Saved entries
-- ==== Sys2Proof/Machine/Optimiser.lean ====
section
/-! DEFINITION. The optimiser entries ADAMW, GSQ and AFAPPLY (R200 to R208). -/

namespace Sys2Proof.Machine

/-- A binary32 field of a parameter record or row header. -/
def recWord (r : List Byte) (o : Nat) : Word32 := BitVec.ofNat 32 (leAt r o 4)

/-- R203: a reserved byte or bit of a parameter record is not 0. -/
def badRecord (r : List Byte) : Bool := !zeroAt r 49 15 || leAt r 48 1 ≥ 2
/-- R203: `FLAGS.MOM`. -/
def recMom (r : List Byte) : Bool := leAt r 48 1 % 2 == 1

/-- R208: a rule of the row header is broken. -/
def badHeader (h : List Byte) (mom : Bool) : Bool :=
  leAt h 4 4 ≥ 2 ^ 18 || leAt h 8 4 ≥ 2 ^ 18 || !zeroAt h 12 20 || (!mom && leAt h 8 4 != 0)

/-- R202: bytes rounded up to whole 32-byte units. -/
def roundUnit (n : Nat) : Nat := 32 * ceilDiv n 32

/-- R201: seedbed ranges of an optimiser entry, relative to the quota; `h` is AFAPPLY's row header. -/
def optSpans (x : VopFields) (rec_ h : List Byte) : List Rng :=
  if x.count = 0 then [] else
    let n := 4 * x.count * x.sf.width
    rd (32 * x.src1) n ++ rd (32 * x.src3) 64 ++ wr (32 * x.dst) (128 * x.count) ++
    (if x.vopc = 0x10 then wr (32 * x.src2) (roundUnit (66 * x.count)) else []) ++
    (if x.vopc = 0x12 then
      rd (32 * x.src2) 32 ++ rd (32 * (leAt h 4 4 % 2 ^ 18)) (128 * x.count) ++
      (if recMom rec_ then wr (32 * (leAt h 8 4 % 2 ^ 18)) (roundUnit (33 * x.count)) else [])
     else [])

/-- R145, R200, R203, R208: why an optimiser entry is illegal. -/
def optCause (s : State) (p : At) (w : InstrWord) (x : VopFields) (rec_ h : List Byte) (spans : List Rng) : Option Nat :=
  let quota := s.seedQuota p.f p.c
  let recIn := x.count != 0 && 32 * x.src3 + 64 ≤ quota
  let hdrIn := x.count != 0 && x.vopc == 0x12 && 32 * x.src2 + 32 ≤ quota
  lowest [
    (fld w 26 1 != 0 || (x.vopc == 0x11 && x.src2 != 0), 2),
    ((x.unit != 0 && x.unit < 4) || x.dfmt != 1 || x.sfmt > 1, 3),
    (x.unit ≥ 4, 4),
    (!spansFit spans quota, 7),
    (s.afterStep p, 9),
    ((recIn && badRecord rec_) || (hdrIn && badHeader h (recMom rec_)), 11)]

/-- A stored moment of an MXFP8 E4M3 block: element `e` of codes at `ca`, scales at `sa` (R202). -/
def moment (s : State) (p : At) (base ca sa e : Nat) : Word32 :=
  let c := (s.seedByte p.f p.n (base + ca + e)).toNat
  match scaleExp (s.seedByte p.f p.n (base + sa + e / 32)).toNat with
  | none => nan32
  | some x => (round32 false ((Fmt.mxE4M3.decode c).scale x)).v

/-- R204: one element of ADAMW: the new weight, first moment and root of the second moment. -/
def adamwElem (r : List Byte) (w0 g m0 r0 : Word32) : Word32 × Word32 × Word32 :=
  let gs := fmul g (recWord r 36)
  let m1 := ffma (recWord r 4) m0 (fmul (recWord r 8) gs)
  let v0 := fmul r0 r0
  let v1 := ffma (recWord r 12) v0 (fmul (recWord r 16) (fmul gs gs))
  let r1 := fsqrt v1
  let den := ffma r1 (recWord r 32) (recWord r 20)
  let u := fdiv (fmul m1 (recWord r 28)) den
  let d := ffma (recWord r 24) w0 u
  (ffma (recWord r 0 ^^^ 0x80000000) d w0, m1, r1)

/-- R208: one element of AFAPPLY: the new weight and the first moment. -/
def afElem (r : List Byte) (rf cf w0 g m0 : Word32) : Word32 × Word32 :=
  let gs := fmul g (recWord r 36)
  let den := fadd (fsqrt (fmul rf cf)) (recWord r 20)
  let u := fdiv gs den
  let m1 := if recMom r then ffma (recWord r 4) m0 (fmul (recWord r 8) u) else u
  let d := ffma (recWord r 24) w0 m1
  (ffma (recWord r 0 ^^^ 0x80000000) d w0, m1)

/-- R206: the random key of a moment conversion; `which` is 0 for m and 1 for r. -/
def momentKey (s : State) (p : At) (x : VopFields) (r : List Byte) (which : Nat) : Option SrKey :=
  let l := (s.ctx p.c).latch
  if x.sr then
    some ⟨l.k0, l.k1, BitVec.ofNat 32 (s.stepOf p.c), recWord r 44, BitVec.ofNat 32 (x.tag + which * 2 ^ 16)⟩
  else none

/-- FP32 results written at the destination, and their counts (R201). -/
def State.writeFp32 (s : State) (p : At) (base dst : Nat) (vs : List Word32) : State :=
  let (codes, _, outs) := convertVec .fp32 {} none (vs.map num32)
  (s.seedWrite p.f p.n (base + 32 * dst) (packCodes 32 codes)).addTotals p.c (countOutcomes outs)

/-- R204: ADAMW over the operation's elements. -/
def State.runAdamw (s : State) (p : At) (x : VopFields) (r : List Byte) : State :=
  let base := s.seedBase p.f p.c
  let c := x.count
  let mb := 32 * x.src2
  let a := (s.ctx p.c).latch.arith
  let res := (List.range (32 * c)).map fun e =>
    adamwElem r (s.seedVec p.f p.n (base + 32 * x.dst) true e) (s.seedVec p.f p.n (base + 32 * x.src1) (x.sfmt == 1) e)
      (moment s p base mb (mb + 64 * c) e) (moment s p base (mb + 32 * c) (mb + 65 * c) e)
  let (mc, ms, mo) := convertVec .mxE4M3 a (momentKey s p x r 0) (res.map fun y => num32 y.2.1)
  let (rc, rs, ro) := convertVec .mxE4M3 a (momentKey s p x r 1) (res.map fun y => num32 y.2.2)
  let block := (mc ++ rc ++ ms ++ rs).map (BitVec.ofNat 8)
  let s := s.writeFp32 p base x.dst (res.map Prod.fst)
  let s := s.seedWrite p.f p.n (base + mb) (padTo (roundUnit (66 * c)) 0 block)
  s.addTotals p.c (countOutcomes (mo ++ ro))

/-- R207: GSQ over the operation's elements. -/
def State.runGsq (s : State) (p : At) (x : VopFields) (r : List Byte) : State :=
  let base := s.seedBase p.f p.c
  s.writeFp32 p base x.dst ((List.range (32 * x.count)).map fun e =>
    let gs := fmul (s.seedVec p.f p.n (base + 32 * x.src1) (x.sfmt == 1) e) (recWord r 36)
    ffma gs gs (recWord r 40))

/-- R208: AFAPPLY over one row segment. -/
def State.runAfapply (s : State) (p : At) (x : VopFields) (r h : List Byte) : State :=
  let base := s.seedBase p.f p.c
  let c := x.count
  let mb := 32 * (leAt h 8 4 % 2 ^ 18)
  let res := (List.range (32 * c)).map fun e =>
    afElem r (recWord h 0) (s.seedVec p.f p.n (base + 32 * (leAt h 4 4 % 2 ^ 18)) true e)
      (s.seedVec p.f p.n (base + 32 * x.dst) true e) (s.seedVec p.f p.n (base + 32 * x.src1) (x.sfmt == 1) e)
      (if recMom r then moment s p base mb (mb + 32 * c) e else 0)
  let s' := s.writeFp32 p base x.dst (res.map Prod.fst)
  if recMom r then
    let (mc, ms, mo) :=
      convertVec .mxE4M3 (s.ctx p.c).latch.arith (momentKey s p x r 0) (res.map fun y => num32 y.2)
    (s'.seedWrite p.f p.n (base + mb) (padTo (roundUnit (33 * c)) 0 ((mc ++ ms).map (BitVec.ofNat 8)))).addTotals p.c
      (countOutcomes mo)
  else s'

/-- R200: what an optimiser entry does. -/
def State.runOpt (s : State) (p : At) (x : VopFields) (r h : List Byte) : State :=
  match x.vopc with
  | 0x10 => s.runAdamw p x r
  | 0x11 => s.runGsq p x r
  | _ => s.runAfapply p x r h

/-- The step's counters of context `c` at 0. -/
def State.zeroTotals (s : State) (c : Nat) : State := s.setCtx c { s.ctx c with totals := {} }

/-- R54: an optimiser entry's own counters: what it adds to totals that stand at 0. -/
def State.optCounts (s : State) (p : At) (x : VopFields) (r h : List Byte) : Counts :=
  (((s.zeroTotals p.c).runOpt p x r h).ctx p.c).totals

/-- R203: the parameter record of an optimiser entry. -/
def State.optRecordAt (s : State) (p : At) (x : VopFields) : List Byte :=
  s.seedRead p.f p.n (s.seedBase p.f p.c + 32 * x.src3) 64

/-- R208: the row header of an AFAPPLY. -/
def State.optHeaderAt (s : State) (p : At) (x : VopFields) : List Byte :=
  s.seedRead p.f p.n (s.seedBase p.f p.c + 32 * x.src2) 32

/-- R115: the footprint of an optimiser entry. -/
def State.optFp (s : State) (p : At) (x : VopFields) : Footprint :=
  { seed := spansAt (s.seedBase p.f p.c) (optSpans x (s.optRecordAt p x) (s.optHeaderAt p x)) }

/-- R113, R409: why an optimiser entry is not ready. -/
def State.optWait (s : State) (p : At) (w : InstrWord) : Option WaitKind :=
  s.waitFor p (s.optFp p (vopFields w)) (if s.engineWaits p.f (s.nextEngine p) then some .slot else none)

/-- The issue of one optimiser entry (R200, R201). -/
def issueOpt (i : StreamId) (w : InstrWord) (s : State) : State :=
  let p := atOf i
  let x := vopFields w
  let r := s.optRecordAt p x
  let h := s.optHeaderAt p x
  let fp := s.optFp p x
  issue s p w (s.optWait p w) 0 (optCause s p w x r h (optSpans x r h)) fun s =>
    if x.count = 0 then s.sampleVop p
    else ((s.runOpt p x r h).pushVop p 0 fp (s.optCounts p x r h)).sampleVop p

end Sys2Proof.Machine
end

YOUR OBJECTIVE:
Could you return exactly the lines above from the line with "let r1 := fsqrt v1" to the line with "let u := fdiv gs den", both included, and nothing else?

RESPONSE BOX:
  let r1 := fsqrt v1
  let den := ffma r1 (recWord r 32) (recWord r 20)
  let u := fdiv (fmul m1 (recWord r 28)) den
  let d := ffma (recWord r 24) w0 u
  (ffma (recWord r 0 ^^^ 0x80000000) d w0, m1, r1)

/-- R208: one element of AFAPPLY: the new weight and the first moment. -/
def afElem (r : List Byte) (rf cf w0 g m0 : Word32) : Word32 × Word32 :=
  let gs := fmul g (recWord r 36)
  let den := fadd (fsqrt (fmul rf cf)) (recWord r 20)
  let u := fdiv gs den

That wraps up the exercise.